Across the globe, rabbis and religious scholars are devoting large chunks of their lives to protecting an arcane Jewish called shatnez, the mixing of wool and linen is forbidden by the Torah, whether in garments, sofas, carpet, boots or baseball gloves. Yet the Federal Trade Commission often only requires labels to list materials comprising the shell of the product.

That has forced Orthodox Jewish communities to cultivate their own textile police. Over the years, they have grown under one organization, the NCSTAR, with their headquarters in a cramped basement of a private home in Lakewood.
There, Shocket and his NCSTAR co-director Yosef Sayagh, teach the laborious science of identifying shatnez. A typical training session involves three to six pupils bent over a microscope from 9 a.m. to 9 p.m. Sunday through Thursday. Passing a final test will authorize them to begin an apprenticeship under a seasoned tester. xtease Intense screening.

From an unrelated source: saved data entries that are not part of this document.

/-- R125, R126, R128 to R130, R132, R133: SECOND_TIMER. Expiries still due are taken first (log 2); then cab time goes up by 1
modulo 2^32, the period, the break run with its part in REST or AVAILABLE, the rest record, and in DRIVE the accumulator
advance, a break run that reaches the break minimum, or the split second part with the split flag set, qualifies, the warnings
are tested, and the other blocks count the second, SCH last with its firing sweep. The order in which the blocks take a second
(log 52), and BREAK_DUE cleared before BREAK_OVERDUE at a qualification (log 44), are the model's choice. R125: what each block
does with a second. A running timer has one second less and stays at 0 until its expiry (log 2): CHG's doze timer, DMD's budget
timer, HTR's state timer and frost retry timer, CLR's min-on, min-off, pause, backoff, blind off and minute timers, LGT's door
timer (log 25), SCH's refresh timer, ALR's re-sound timers and STO's hourly timer. The purge time in PURGE, the run time in
RUNNING, the seconds COMP_EN is on and, up to 600, the sounding time of an event alert that sounds go up by 1. No block hands
anything on, and nothing else changes. R130, R132: FULL_QUALIFICATION, SPLIT_QUALIFICATION, BREAK_DUE and BREAK_OVERDUE test
their condition on the state as it stands (SECOND_TIMER itself acts on it, log 4); without it only the event counter advances. -/
def Obligations.SecondTimerAdvancesTheClock : Prop :=
  (∀ s : State,
    let u := events (overdueMsgs s) s
    let r := u.rcl
    let advanced := { r with
      cabTime := (r.cabTime + 1) % 4294967296
      period := { r.period with duration := r.period.duration + 1 }
      breakRun := r.breakRun.map fun b => { b with
        length := b.length + 1
        rest := if r.period.activity = .rest then b.rest + 1 else b.rest
        available := if r.period.activity = .available then b.available + 1 else b.available }
      acc := if r.period.activity = .drive then min 604800 (r.acc + 1) else r.acc
      record := r.record.map fun x => { x with length := x.length + 1 } }
    let full := advanced.breakRun.any fun b => b.marker != .full && decide (r.settings.breakMin ≤ b.length)
    let split := advanced.breakRun.any fun b => b.marker == .none && r.split && decide (r.settings.splitSecond ≤ b.length)
    let seconds : List Msg := [.chg .second, .dmd .second, .htr .second, .clr .second, .lgt .second, .sch .second, .alr .second,
      .sto .second, .sch .sweep]
    r.cabTime ≤ 4294967295 →
    (full = true →
      exec .secondTimer s = .next (settle (qualifiedMsgs advanced ++ warnedMsgs (qualified .full advanced) ++ seconds)
        { fresh u with rcl := warned (qualified .full advanced) })) ∧
    (full = false → split = true →
      exec .secondTimer s = .next (settle (qualifiedMsgs advanced ++ warnedMsgs (qualified .split advanced) ++ seconds)
        { fresh u with rcl := warned (qualified .split advanced) })) ∧
    (full = false → split = false →
      exec .secondTimer s = .next (settle (warnedMsgs advanced ++ seconds) { fresh u with rcl := warned advanced }))) ∧
  (∀ s : State,
    let less (t : Option Nat) : Option Nat := match t with
      | none => none
      | some n => some (n - 1)
    deliver (.chg .second) s = ({ s with chg := { s.chg with doze := less s.chg.doze } }, []) ∧
    deliver (.dmd .second) s = ({ s with dmd := { s.dmd with timer := less s.dmd.timer } }, []) ∧
    deliver (.htr .second) s =
      ({ s with htr := { s.htr with
          timer := less s.htr.timer
          purge := if s.htr.seq = .purge then { s.htr.purge with time := s.htr.purge.time + 1 } else s.htr.purge
          frostRetry := less s.htr.frostRetry } }, []) ∧
    deliver (.clr .second) s =
      ({ s with clr := { s.clr with
          minOn := less s.clr.minOn, minOff := less s.clr.minOff, pause := less s.clr.pause, backoff := less s.clr.backoff
          blindOff := less s.clr.blindOff, minute := s.clr.minute - 1
          runTime := if s.clr.state = .running then s.clr.runTime + 1 else s.clr.runTime
          secondsOn := if s.clr.compEn = true then s.clr.secondsOn + 1 else s.clr.secondsOn } }, []) ∧
    deliver (.lgt .second) s = ({ s with lgt := { s.lgt with doorTimer := less s.lgt.doorTimer } }, []) ∧
    deliver (.sch .second) s = ({ s with sch := { s.sch with refresh := less s.sch.refresh } }, []) ∧
    deliver (.alr .second) s =
      ({ s with alr := { s.alr with
          records := s.alr.records.zipIdx.map fun p => { p.1 with
            sounding := if 5 ≤ p.2 ∧ p.1.state = .sounding then min 600 (p.1.sounding + 1) else p.1.sounding
            resound := less p.1.resound } } }, []) ∧
    deliver (.sto .second) s = ({ s with sto := { s.sto with hourly := s.sto.hourly - 1 } }, [])) ∧
  (∀ s : State,
    let r := s.rcl
    let u := fresh s
    let full := r.breakRun.any fun b => b.marker != .full && decide (r.settings.breakMin ≤ b.length)
    let split := r.breakRun.any fun b => b.marker == .none && r.split && decide (r.settings.splitSecond ≤ b.length)
    exec .fullQualification s =
      .next (if full then settle (qualifiedMsgs r) { u with rcl := qualified .full r } else u) ∧
    exec .splitQualification s =
      .next (if split then settle (qualifiedMsgs r) { u with rcl := qualified .split r } else u) ∧
    exec .breakDue s =
      .next (if r.due = false ∧ r.settings.driveLimit - r.settings.lead ≤ r.acc then
        settle (breakWarning false true r.acc) { u with rcl := { r with due := true } } else u) ∧
    exec .breakOverdue s =
      .next (if r.overdue = false ∧ r.settings.driveLimit ≤ r.acc then
        settle (breakWarning true true r.acc) { u with rcl := { r with overdue := true } } else u))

Only three or four courses are offered each year. Students range from doctors, computer programmers and engineers to Hasidic rabbis and rabbinical college students. They are admitted after an intense round of screening that involves written recommendations and aptitude tests in dexterity, patience and eyesight.
There about 80 testing labs in the United States and Canada and another 62 abroad. Those labs not started by NCSTAR eventually joined the group.

Besides teaching, Shocket and Sayagh also police the local clothing shops and dry cleaners. Shocket said he visits about six stores every week, charging $15 to $40 to remove shatnez, which is most commonly found in higher end suits. [app]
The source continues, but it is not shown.